TASK GOAL: Give only the number of lines in the records that contain the word "hsched".

SOURCE RECORDS:
/-- Settles O4: the byte is in no row of the map, so the decode fails at once and the host records the refusal. -/
theorem illegalOpcodeIsRefused : Obligations.IllegalOpcodeIsRefused := by
  intro b rest h h0 h1
  have hd : decode (b :: rest) = .error .illegalCommand := decode_of_opcodeOf_none (opcodeOf_eq_none h h0 h1)
  refine ⟨hd, fun s hr hs => ?_⟩
  have hstep := hostStep_of_illegal (s := s) (by rw [fetch, hs, hd])
  exact ⟨(agentStep_host hr).trans hstep, fun hm => (step_of_scripted hr hm).trans hstep⟩

end Sys2Proof.Machine
end

section
/-! The agents, the step, and the end of a run (`20_memory.md` R73, `30_encoding.md` R97, R104, R109,
`60_exceptions.md` R221, R222). -/

namespace Sys2Proof.Machine

variable {s t : State} {i : Instr} {a : Agent} {p : Params}

/-! ### The host's command -/

theorem hostStep_of_fetch {rest : List Byte} (h : fetch s = .ok (i, rest)) : hostStep s = hostCommand i s := by
  simp only [hostStep, h]

theorem hostCommand_of_scripted (hm : s.mode = .scripted) : hostCommand i s = exec i s := by
  simp only [hostCommand, hm]

/-- In free mode the host runs its operations as in scripted mode. -/
theorem hostCommand_of_operation (hm : s.mode = .free) (hi : i.isMarker = false) : hostCommand i s = exec i s := by
  simp [hostCommand, hm, hi]

/-- In free mode the host passes over a marker. -/
theorem hostCommand_of_marker (hm : s.mode = .free) (hi : i.isMarker = true) :
    hostCommand i s = .next (s.advance 1) := by
  simp [hostCommand, hm, hi]

/-- Settles O7: the host runs the command `fetch` reads, or passes it over as a marker in free mode, and of the
enabled agents the one picked takes the step. -/
theorem stepRunsTheDecodedCommand : Obligations.StepRunsTheDecodedCommand := by
  refine fun s hr => ⟨fun i rest hd => ?_, rfl, rfl, fun hm _ _ => step_of_enabled hr hm⟩
  have hhost : agentStep .host s = hostCommand i s := (agentStep_host hr).trans (hostStep_of_fetch hd)
  refine ⟨fun hm => ?_, fun hm hi => hhost.trans (hostCommand_of_operation hm hi),
    fun hm hi => hhost.trans (hostCommand_of_marker hm hi)⟩
  have hexec := hhost.trans (hostCommand_of_scripted hm)
  exact ⟨(step_of_scripted hr hm).trans ((agentStep_host hr).symm.trans hexec), hexec⟩

/-! ### The enabled agents -/

theorem shiftEnabled_eq_true : shiftEnabled s = true ↔ s.txEn = true ∧ s.txq ≠ [] := by
  simp [shiftEnabled]

theorem mem_enabledAgents : a ∈ enabledAgents p s ↔ agentEnabled p s a = true := by
  cases a <;> simp [enabledAgents]

theorem quiescent_iff : Quiescent p s ↔ ∀ a, agentEnabled p s a = false := by
  simp [Quiescent, List.eq_nil_iff_forall_not_mem, mem_enabledAgents]

/-- Every member of a list is picked by some choice number. -/
theorem exists_pickAgent {b : Agent} {as : List Agent} (h : b ∈ a :: as) : ∃ k, pickAgent k a as = b := by
  obtain ⟨k, hk, rfl⟩ := List.mem_iff_getElem.1 h
  have hmod : k % (as.length + 1) = k := Nat.mod_eq_of_lt hk
  exact ⟨k, by rw [pickAgent, hmod, List.getD_eq_getElem _ _ hk]⟩

/-- Settles O8: the listing is filtered by the enabling conditions, and an index into a list reaches its members
alone. -/
theorem anyEnabledAgentMayStepNext : Obligations.AnyEnabledAgentMayStepNext := by
  refine ⟨fun p s a => ?_, fun a b as => ⟨exists_pickAgent, ?_⟩⟩
  · rw [mem_enabledAgents]
    cases a with
    | host => simp [agentEnabled]
    | drain => simp [agentEnabled, irq_eq_true, and_left_comm]
    | shifter => simp [agentEnabled, shiftEnabled_eq_true]
  · rintro ⟨k, rfl⟩
    exact pickAgent_mem k a as

/-! ### The end of a run -/

theorem hostStep_of_end (h : s.pc = s.stream.length) : hostStep s = .refused .runComplete := by
  simp [hostStep, fetch, h, decode]

/-- At the end of the stream the run is quiescent when neither event is enabled. -/
theorem quiescent_iff_of_end (h : s.pc = s.stream.length) :
    Quiescent p s ↔ irq p s = false ∧ shiftEnabled s = false := by
  rw [quiescent_iff]
  refine ⟨fun hall => ⟨hall .drain, hall .shifter⟩, fun ⟨hd, hs⟩ a => ?_⟩
  cases a with
  | host => simp [agentEnabled, h]
  | drain => exact hd
  | shifter => exact hs

/-- With an agent enabled, some enabled agent is scheduled. -/
theorem exists_scheduled (h : agentEnabled Config.params s a = true) :
    ∃ b, scheduled s = some b ∧ agentEnabled Config.params s b = true := by
  have hne : scheduled s ≠ none := fun hn => by
    simpa [scheduled_eq_none.1 hn] using mem_enabledAgents.2 h
  obtain ⟨b, hb⟩ := Option.ne_none_iff_exists'.1 hne
  exact ⟨b, hb, scheduled_enabled hb⟩

/-- Settles O9: at the end of the stream the host has no step, so the agent scheduled is DRAIN's or the shifter's. -/
theorem runEndsWhenNoAgentIsEnabled : Obligations.RunEndsWhenNoAgentIsEnabled := by
  intro s hr hpc
  have hend := hostStep_of_end hpc
  refine ⟨(agentStep_host hr).trans hend, fun hm => (step_of_scripted hr hm).trans hend, quiescent_iff_of_end hpc,
    fun hm hd hs => step_of_quiescent hr hm ((quiescent_iff_of_end hpc).2 ⟨hd, hs⟩), fun hm he => ?_⟩
  have hsome : ∃ a, agentEnabled Config.params s a = true := by
    obtain hd | hs := he
    exacts [⟨.drain, hd⟩, ⟨.shifter, hs⟩]
  obtain ⟨_, ha⟩ := hsome
  obtain ⟨b, hsched, hb⟩ := exists_scheduled ha
  refine ⟨b, ?_, hb, step_of_scheduled hr hm hsched⟩
  rintro rfl
  simp [agentEnabled, hpc] at hb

TASK RESULT: 2